# Joining the Audi family with a 4.2 A6.



## acincys (Jul 10, 2006)

So at my dealership last week I noticed a 2001 4.2 A6 trade-in and jumped all over it. Trading in my beloved MK5 Rabbit for it. The deal is pretty sweet IMO - my payments will be about $80 lower. They tagged it at $7200 for me as an employee (Rabbit's trade-in is $8300). It's got 97K miles. I checked it all out and the only two issues I found were the rear brake pads are somewhat low (3-4mm) and the rear diff side cover is seaping. All's gonna cost me under $100 to fix my self. The rest of it is super clean - the interior is almost as new, the body is all nice and straight - not detailed it looked very sexy! I grabbed it as-is!
So far only one picture, but as I take the delivery later this week, I'll make sure to make more!

The first thing I do will be debadging all the ass except the Audi emblem in the center. Then some tint, eventually maybe suspension/wheels. I looked up on APR website for some software and found that they gain about 40 hp! I'm stoked about that, but the years were listed 2002 and up. Does anybody know if APR has software compatible with 2001? I'll go see them regardless, but figured maybe I'll get some ideas or maybe somebody will point me in a different (better?) way..

The Rabbit to be gone:


















At the dealer:


----------



## A4dream (Apr 14, 2009)

Very nice! You will love her!


----------



## FrankA6 (Jul 23, 2008)

Any software for a 4.2 is worthless. Don't waste your money on it. Keep an eye on the tranny, 4.2's have problems with them big time.


----------



## EK20 (Sep 28, 2004)

Definitely trading up. :thumbup:

Black interior huh? Wanna trade for tan? :laugh:


----------



## acincys (Jul 10, 2006)

*Update!*

So I've been driving her for about a week now. LOVE IT!!

Thanks for the tip on software! And the trans....yesterday I tried backing up uphill and it wasn't having it.. So yeah, now I know why it was traded in :banghead:
All the forward gears are great though - no slippage, smooth shifting.. Valve body?

The interior is black/tan actually. I'm not sure if I said otherwise.

I'm lagging on the pictures, but I'll post some more soon!


----------



## Giovanni (May 13, 2000)

nice car, there is a 2001 4.2 A6 FS that I am going to check out. it has 133K and he wants $5K!


----------



## acincys (Jul 10, 2006)

Giovanni said:


> nice car, there is a 2001 4.2 A6 FS that I am going to check out. it has 133K and he wants $5K!


 Make sure you load the transmission with wide open throttle in all gears, including reverse. That's what I didn't do and turns out my reverse slips a little.
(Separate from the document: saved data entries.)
theorem exec_regWrite_relayGo (ho : o < 2 ^ 29) (hb : s.barOpen o = true) (hr : regAccess o n = some (r, false))
    (hv : v < 2 ^ r.card.width) (hc : r.card = R.MGT_RELAY_CTRL) (hg : bit v 0 = true) :
    exec (.regWrite o n v a b c) s = .next (s.relayGo (bit v 2) (bit v 1) (a, b, c)) := by
  rw [exec_regWrite ho hb, State.regWrite, hr]
  dsimp only
  rw [Nat.mod_eq_of_lt hv, hc, hg]
  rfl

end Sys2Proof.Machine
end

section
/-! SUPPORT. Writes of registers that have a command of their own, and the relay (R10, R496); the register access statement
(O7). -/

namespace Sys2Proof.Machine

open Sys2Proof

variable {s : State} {r : RegAt} {o n v w a b c : Nat}

/-! ## Registers with a command of their own -/

section
variable {m : Nat × Nat × Nat} {mgmt : Bool}

theorem State.writeReg_pageAttr (h : r.card = R.GLB_PAGE_ATTR) : s.writeReg r v m mgmt = s.pageAttrWrite v := by
  unfold State.writeReg
  rw [h]
  rfl

theorem State.writeReg_coord (h : r.card = R.RLY_FABRIC_COORD) : s.writeReg r v m mgmt = s.writeChipId v := by
  unfold State.writeReg
  rw [h]
  rfl

theorem State.writeReg_timeSet (h : r.card = R.RLY_TIME_SET) : s.writeReg r v m mgmt = s.timeSet v := by
  unfold State.writeReg
  rw [h]
  rfl

theorem State.writeReg_heartbeat (h : r.card = R.HST_HEARTBEAT) : s.writeReg r v m mgmt = s.beat v := by
  unfold State.writeReg
  rw [h]
  rfl

theorem State.writeReg_engineFence (h : r.card = R.AKC_ENGINE_FENCE) :
    s.writeReg r v m mgmt = s.writeEngineFence r.unit v := by
  unfold State.writeReg
  rw [h]
  rfl

theorem State.writeReg_cclk (h : r.card = R.CRC_CCLK_SELECT) : s.writeReg r v m mgmt = s.writeCclk (v % 4) m := by
  unfold State.writeReg
  rw [h]
  rfl

theorem State.writeReg_runControl (h : r.card = R.SEQ_RUN_CONTROL) : s.writeReg r v m mgmt = s.writeRun r.unit v := by
  unfold State.writeReg
  rw [h]
  rfl

theorem State.writeReg_hash (h : r.card = R.AKC_HASH_CTRL) (hg : bit v 0 = true) :
    s.writeReg r v m mgmt = s.hashGo r.unit v := by
  unfold State.writeReg
  rw [h, hg]
  rfl

theorem State.writeReg_fence (h : r.card = R.GLB_FENCE_REQ) (hg : bit v 63 = true) :
    s.writeReg r v m mgmt = s.fenceRequest v := by
  unfold State.writeReg
  rw [h, hg]
  rfl

theorem State.writeReg_attach (h : r.card = R.HST_ATTACH) (hg : bit v 0 = true) : s.writeReg r v m mgmt = s.attach := by
  unfold State.writeReg
  rw [h, hg]
  rfl

theorem State.writeReg_doorbell (h : r.card = R.EMB_FAR_DOORBELL) : s.writeReg r v m mgmt = s.farDoorbell r.unit v := by
  unfold State.writeReg
  rw [h]
  rfl

theorem State.writeReg_queEnable (h : r.card = R.QUE_ENABLE) : s.writeReg r v m mgmt = s.writeQueEnable v := by
  unfold State.writeReg
  rw [h]
  rfl

theorem State.writeReg_fwup (h : r.card = R.SEC_FWUP_CTRL) (hg : bit v 0 = true) :
    s.writeReg r v m mgmt = s.fwGo (bits v 4 3) := by
  unfold State.writeReg
  rw [h]
  show s.writeFwup v = _
  unfold State.writeFwup
  rw [if_pos (by simpa [bit] using hg)]

end

/-- The stored fields of SEQ_RUN_CONTROL take a write before its requests are met. -/
def State.setRun (s : State) (p v : Nat) : State :=
  s.wr R.SEQ_RUN_CONTROL p 0 (R.SEQ_RUN_CONTROL.write (s.rd R.SEQ_RUN_CONTROL p 0) v)

/-- A write that sets one request bit of SEQ_RUN_CONTROL makes that request alone. -/
theorem State.writeRun_start (p : Nat) : s.writeRun p 1 = (s.setRun p 1).start p := by
  simp +decide [State.writeRun, State.setRun]

theorem State.writeRun_resume (p : Nat) : s.writeRun p 2 = (s.setRun p 2).resume p := by
  simp +decide [State.writeRun, State.setRun]

theorem State.writeRun_holdNext (p : Nat) : s.writeRun p 4 = (s.setRun p 4).holdNext p := by
  simp +decide [State.writeRun, State.setRun]

theorem State.writeRun_stop (p : Nat) : s.writeRun p 16 = (s.setRun p 16).stop p := by
  simp +decide [State.writeRun, State.setRun]

/-- QUE_ENABLE uses its queue and operation fields alone. -/
theorem State.writeQueEnable_eq {k : Nat} (h : bits v 17 16 = k) (hk : k < 4) :
    s.writeQueEnable v = s.writeQueEnable (v % 65536 % 65536 + k * 65536) := by
  have hop : bits (v % 65536 % 65536 + k * 65536) 17 16 = k := by
    unfold bits
    rw [Nat.shiftRight_eq_div_pow]
    omega
  unfold State.writeQueEnable
  rw [h, hop, show (v % 65536 % 65536 + k * 65536) % 65536 = v % 65536 by omega]

/-! ## The relay -/

/-- MGT_RELAY_CTRL once an access has begun. -/
def State.relaySet (s : State) (wide write : Bool) : State :=
  s.wrFs R.MGT_RELAY_CTRL 0 0 [(F.MGT_RELAY_CTRL_WIDE, b2n wide), (F.MGT_RELAY_CTRL_WRITE, b2n write),
    (F.MGT_RELAY_CTRL_BUSY, 1), (F.MGT_RELAY_CTRL_DONE, 0)]

/-- An access of the right form has begun: no error yet. -/
def State.relayBegun (s : State) (wide write : Bool) : State := (s.relaySet wide write).mgt! (fun m => { m with relayErr := 0 })
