-- ==== Sys2Proof/Decode.lean ====
section
/-! DEFINITION. Reading a command from a word of the operation table. No row of the table gives bits: the part takes events, and requests
in frames of bytes (Machine/Service.lean), so no word spells a command. -/
namespace Sys2Proof

def decodeTableWord (_nbits _w : Nat) : Option Instr := none

end Sys2Proof
end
I hear it's not repairable - need to replace transmission. 

$5K seems like a killer deal if there's nothing major going on with it!


----------



## Giovanni (May 13, 2000)

acincys said:


> Make sure you load the transmission with wide open throttle in all gears, including reverse. That's what I didn't do and turns out my reverse slips a little. I hear it's not repairable - need to replace transmission.
> 
> $5K seems like a killer deal if there's nothing major going on with it!


 
he has receipts for all the maintenance but all the really did besides basic stuff was the timing belt at 77k. 
what else should I look for? that is a killer deal? he is right at the blue book value. 133k is nothing for these cars or what? around how much is a transmission replacement/rebuild job anyway? 

BTW thanks for the advice. I like the wheels on your a6 a lot better than these wheels:


----------



## acincys (Jul 10, 2006)

If you live near Seattle, IM me if you get this car and wanna trade the wheels.


----------



## Faisca (May 27, 2009)

Sorry Giovanni i beat you to it, picked it up on the 22nd and its a great car. The previous owner gave me a stack of all the maintenance done to the car for the last 6 years. The only things it needs is shocks all around and valve cover gaskets.


----------



## Giovanni (May 13, 2000)

Faisca said:


> Sorry Giovanni i beat you to it, picked it up on the 22nd and its a great car. The previous owner gave me a stack of all the maintenance done to the car for the last 6 years. The only things it needs is shocks all around and valve cover gaskets.


Thats cool man, I hope that it is a great car for you. It sure was clean. What did you get it for?


----------



## Faisca (May 27, 2009)

Thanks, picked it up for $4300 it a nice and clean car but it needs a little work it will take another grand or so to get it all done right.


----------